== Segment start ==

/-- A region of the reset geometry fits an available memory of as many 64 MiB parts, not of none. -/
theorem wit_SceneControlResult :
    mayWrite linked 0 0x70000 ∧ linked.scmOn = false ∧ linked.regionSize' ≤ 48 * 2 ^ 30 ∧ 0 < linked.regionSize' ∧ linked.scm.avail = 0 ∧
    (let s := { linked with scm := { linked.scm with avail := 2 ^ 20 } }; mayWrite s 0 0x70000 ∧ s.regionSize' ≤ s.scm.avail * 2 ^ 26) ∧
    (linked.setReg 0x70000 1).scmOn = true ∧ mayWrite (linked.setReg 0x70000 1) 0 0x70000 ∧ mayWrite linked 0 0x70020 ∧ mayWrite linked 0 0x70004 ∧
    ({ linked with scm := { linked.scm with erasing := true } } : State).clocked = true ∧
    (let old := linked.reg 0x70004
     old &&& 0x0F1FFFFF = old ∧ linked.legal 0x70004 old.toNat 0 = false ∧ Nat.land 0 0x0F1FFFFF ≠ Nat.land old.toNat 0x0F1FFFFF ∧
     linked.legal 0x70004 old.toNat (old.toNat + 0x1000000) = true ∧ Nat.land (old.toNat + 0x1000000) 0x0F1FFFFF ≠ Nat.land old.toNat 0x0F1FFFFF) := by decide

/-- Counts at the size of a ring and one beyond it. -/
theorem wit_MailboxResult :
    ((linked.host 0).up = true ∧ linked.sec.halted = false ∧ (linked.host 0).late = []) ∧ ((16 : Word) - (linked.host 0).fetched).toNat ≤ linked.ringSize 0 0 ∧
    linked.ringSize 0 0 < ((17 : Word) - (linked.host 0).fetched).toNat ∧
    (linked.ringP 0 1 - 0xFFFF0000).toNat ≤ linked.ringSize 0 1 ∧ linked.ringSize 0 1 < (linked.ringP 0 1 - 0xFFFEFFFF).toNat ∧
    (let s := linked.modHost 0 fun x => { x with mbx := { x.mbx with capturing := true, sel := 0x200 } }
     (s.host 0).mbx.capturing = true ∧ (s.host 0).mbx.sel = 0x200) ∧ (linked.host 0).mbx.capturing = false ∧
    (linked.sem 9).owner = none ∧ (linked.sem 0).owner = some 0 ∧ (linked.sem 0).lease = 0 ∧
    (let s := linked.setSem 0 ⟨some 0, 1, 0⟩; (s.sem 0).owner.isSome = true ∧ (s.sem 0).lease ≠ 0 ∧ (s.sem 0).left = 0) := by decide

/-- A descriptor of this code, with tag 7, timeout t and three operands. -/
def desc8 (op t a b c : Nat) : Descriptor := #v[BitVec.ofNat 64 (op * 2 ^ 56 + 7 * 2 ^ 32 + t), BitVec.ofNat 64 a, BitVec.ofNat 64 b, BitVec.ofNat 64 c, 0, 0, 0, 0]

/-- An open step with a CELL item for ring 2 of port 0. -/
def celled : State :=
  let s := opened ((((linked.setReg (hifR 0 0) 1).setReg (hifR 0 0x1028) 0x82000000).setCell 0 (holding live 248 [qw (9 * 2 ^ 60 + 2 * 2 ^ 52) true, qw 1 false])))
  s

theorem wit_LinkResult :
    (linked.host 0).up = true ∧ (linked.host 1).up = false ∧ ¬(linked.pwr.state = 3 ∨ (linked.pwr.committed = true ∧ linked.pwr.entry = some 3)) ∧
    linked.sec.halted = false ∧
    (let s := linked.modHost 0 fun x => { x with cmd := some ⟨8, 7, desc8 8 50 0 0 0, false, [], none, 0⟩, fetched := 3, started := 1, gone := [2] }
     (s.host 0).cmd = some ⟨8, 7, desc8 8 50 0 0 0, false, [], none, 0⟩ ∧ timeoutOf (desc8 8 50 0 0 0) ≠ 0 ∧ timeoutOf (desc8 8 0 0 0 0) = 0 ∧
     (0 < ((s.host 0).fetched - (s.host 0).started).toNat ∧ (s.host 0).started + BitVec.ofNat 32 0 ∉ (s.host 0).gone) ∧
     (s.host 0).started + BitVec.ofNat 32 1 ∈ (s.host 0).gone ∧ ¬2 < ((s.host 0).fetched - (s.host 0).started).toNat) ∧
    (celled.queue 0 248).words = qw (9 * 2 ^ 60 + 2 * 2 ^ 52) true :: [qw 1 false] ∧
    (celled.clocked = true ∧ celled.outHeld = false ∧ (celled.cell 0).removed = false ∧ celled.step.running = true) ∧
    2 ≤ celled.ringKind 0 2 ∧ celled.ringOn 0 2 = true ∧ (celled.host 0).stagedBytes = 0 ∧ celled.ringOn 1 2 = false ∧
    (let s := celled.modHost 0 fun x => { x with stagedBytes := 67108864 }; 67108864 < (s.host 0).stagedBytes + 8 * (2 + 2)) := by decide

/-! ## Witnesses: host commands -/

/-- Host memory reads nothing, and no error is met. -/
def noInput : CmdInputs := ⟨none, none, none, .clean, []⟩

/-- A descriptor of each code that passes the checks of its row. -/
def good : List Descriptor :=
  [desc8 0 0 0 0 0, desc8 1 0 0 1024 0, desc8 2 0 0 0 0, desc8 3 0 0 0 0, desc8 4 0 5 0 0, desc8 5 0 500 0 0, desc8 6 0 0x10001 0 0,
   desc8 7 0 2 0 (2 ^ 32), desc8 8 0 0 0 2097152, desc8 9 0 (2 ^ 16 + 2 ^ 48) 0 0, desc8 10 0 0 0 1720, desc8 11 0 1 0 0, desc8 12 0 0 0 544]

/-- Port 0 may fetch one descriptor, and firmware runs. -/
def fetching : State :=
  let s := ((linked.setReg (hifR 0 0) 1).setReg (hifR 0 0x1008) 0x80000000).setReg (hifR 0 0x100C) 1
  { s with sec := { s.sec with running := true } }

== Segment end ==

__What the task requires__: Which lines run from the one containing "(let s := celled.modHost" through the end of the material? Output them exactly.

__Solution for this problem__:
    (let s := celled.modHost 0 fun x => { x with stagedBytes := 67108864 }; 67108864 < (s.host 0).stagedBytes + 8 * (2 + 2)) := by decide

/-! ## Witnesses: host commands -/

/-- Host memory reads nothing, and no error is met. -/
def noInput : CmdInputs := ⟨none, none, none, .clean, []⟩

/-- A descriptor of each code that passes the checks of its row. -/
def good : List Descriptor :=
  [desc8 0 0 0 0 0, desc8 1 0 0 1024 0, desc8 2 0 0 0 0, desc8 3 0 0 0 0, desc8 4 0 5 0 0, desc8 5 0 500 0 0, desc8 6 0 0x10001 0 0,
   desc8 7 0 2 0 (2 ^ 32), desc8 8 0 0 0 2097152, desc8 9 0 (2 ^ 16 + 2 ^ 48) 0 0, desc8 10 0 0 0 1720, desc8 11 0 1 0 0, desc8 12 0 0 0 544]

/-- Port 0 may fetch one descriptor, and firmware runs. -/
def fetching : State :=
  let s := ((linked.setReg (hifR 0 0) 1).setReg (hifR 0 0x1008) 0x80000000).setReg (hifR 0 0x100C) 1
  { s with sec := { s.sec with running := true } }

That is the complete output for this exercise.